The first person to sign up for the SNCC that day was Fannie Lou Hamer. Despite the warnings, regardless of the risk, uncertain of what might come, Fannie Lou Hamer wanted to register to vote. "I guess if I'd had any sense, I'd have been a little scared,” she said, “but what was the point of being scared? The only thing they could do was kill me, and it kind of seemed like they'd been trying to do that a little bit at a time since I could remember."
Fannie was recruited by the SNCC for her courage and her spirit. She began traveling the South, encouraging others to join the civil rights movement. A year later in Winona, Mississippi, she was arrested and beaten by the police, nearly to the point of death. It took her over a month to recover from her injuries, and then she was right back at it. To quote Fannie Lou Hamer: “Nobody's free until everybody's free.”
On the same day many of us watched the second inauguration of President Barak Obama this week, we also observed Martin Luther King, Jr. Day. We remembered not only the life and work of Dr. King, but of other people like Fannie Lou Hamer who have worked – and continue to work – for freedom and equal rights and dignity for all people.

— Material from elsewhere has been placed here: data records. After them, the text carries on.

/-! ## Control -/

/-- R150: BR is taken exactly when the mask and `cond[2:0]` have a bit in common; taken or not it changes
nothing but `pc`. -/
def Obligations.ConditionalBranch : Prop :=
  (∀ w : Word, w &&& 0xF000 = 0x0000 →
    decode w = .br (w.getLsbD 11) (w.getLsbD 10) (w.getLsbD 9) (w.setWidth 9)) ∧
  ∀ (n z p : Bool) (off : BitVec 9) (s : State),
    let mask : BitVec 3 := BitVec.ofBool n ++ BitVec.ofBool z ++ BitVec.ofBool p
    (mask &&& s.cond.setWidth 3 ≠ 0 → ∃ t, exec (.br n z p off) s = .next t ∧
      Jumps (s.pc + signed off) s t) ∧
    (mask &&& s.cond.setWidth 3 = 0 → exec (.br n z p off) s = .next s)

/-- R234: while `cond` is zero no BR is taken, BRnzp included, and a transfer then needs JMP or JSR; once a
flag is set BRnzp is always taken, and mask 0b000 never is. -/
def Obligations.BranchBeforeAnyFlag : Prop :=
  ∀ (off : BitVec 9) (s : State),
    (s.cond = 0x0000 → ∀ n z p, exec (.br n z p off) s = .next s) ∧
    (s.cond = 0x0000 → ∀ base off', ∃ t u, exec (.jmp base) s = .next t ∧ t.pc = s.reg base ∧
      exec (.jsr off') s = .next u ∧ u.pc = s.pc + signed off') ∧
    (OneFlag s.cond → ∃ t, exec (.br true true true off) s = .next t ∧ Jumps (s.pc + signed off) s t) ∧
    exec (.br false false false off) s = .next s

/-- R151: JMP loads `pc` from the base register; RET is JMP with BaseR = 7. -/
def Obligations.JumpAndReturn : Prop :=
  (∀ w : Word, w &&& 0xF000 = 0xC000 → w &&& 0x01C0 ≠ 0x01C0 → decode w = .jmp (regAt w 6)) ∧
  (∀ w : Word, w &&& 0xF1C0 = 0xC1C0 → decode w = .ret) ∧
  (∀ (base : Reg) (s : State), ∃ t, exec (.jmp base) s = .next t ∧ Jumps (s.reg base) s t) ∧
  ∀ s : State, ∃ t, exec .ret s = .next t ∧ Jumps (s.reg 7) s t ∧ exec (.jmp 7) s = .next t

/-- R152: JSR: R7 gets the incremented `pc`, then the 11-bit offset is added to it. -/
def Obligations.JumpToSubroutine : Prop :=
  (∀ w : Word, w &&& 0xF800 = 0x4800 → decode w = .jsr (w.setWidth 11)) ∧
  ∀ (off : BitVec 11) (s : State), ∃ t, exec (.jsr off) s = .next t ∧ Calls (s.pc + signed off) s t

/-- R153: JSRR: R7 is written first, so with BaseR = 7 the target is the return address itself, the
spec's decision D12 (log 19). -/
def Obligations.JumpToSubroutineRegister : Prop :=
  (∀ w : Word, w &&& 0xF800 = 0x4000 → decode w = .jsrr (regAt w 6)) ∧
  ∀ (base : Reg) (s : State), ∃ t, exec (.jsrr base) s = .next t ∧
    Calls (if base = 7 then s.pc else s.reg base) s t

/-! ## TRAP and the illegal opcodes -/

/-- R160: TRAP with a service vector does what that vector's service does (the rows GETC .. HALT), whatever
`ir[11:8]` holds. -/
def Obligations.TrapSelectsService : Prop :=
  (∀ s, exec (.trap 0x20) s = exec .getc s) ∧ (∀ s, exec (.trap 0x21) s = exec .out s) ∧
  (∀ s, exec (.trap 0x22) s = exec .puts s) ∧ (∀ s, exec (.trap 0x23) s = exec .inp s) ∧
  (∀ s, exec (.trap 0x24) s = exec .putsp s) ∧ (∀ s, exec (.trap 0x25) s = exec .halt s) ∧
  ∀ w : Word, w &&& 0xF000 = 0xF000 → ∀ s, exec (decode w) s = exec (.trap (w.setWidth 8)) s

As people of faith, we believe we are connected to the life and values of Jesus, who said, "The Spirit of the Lord is upon me, because he has anointed me to bring good news to the poor. He has sent me to proclaim release to the captives and recovery of sight to the blind, to let the oppressed go free, to proclaim the year of the Lord's favor" (Luke). Faith means, not only believing in Jesus, but following Jesus by doing what he did: living out the unconditional, unlimited, unending love that God has for all the people of the world.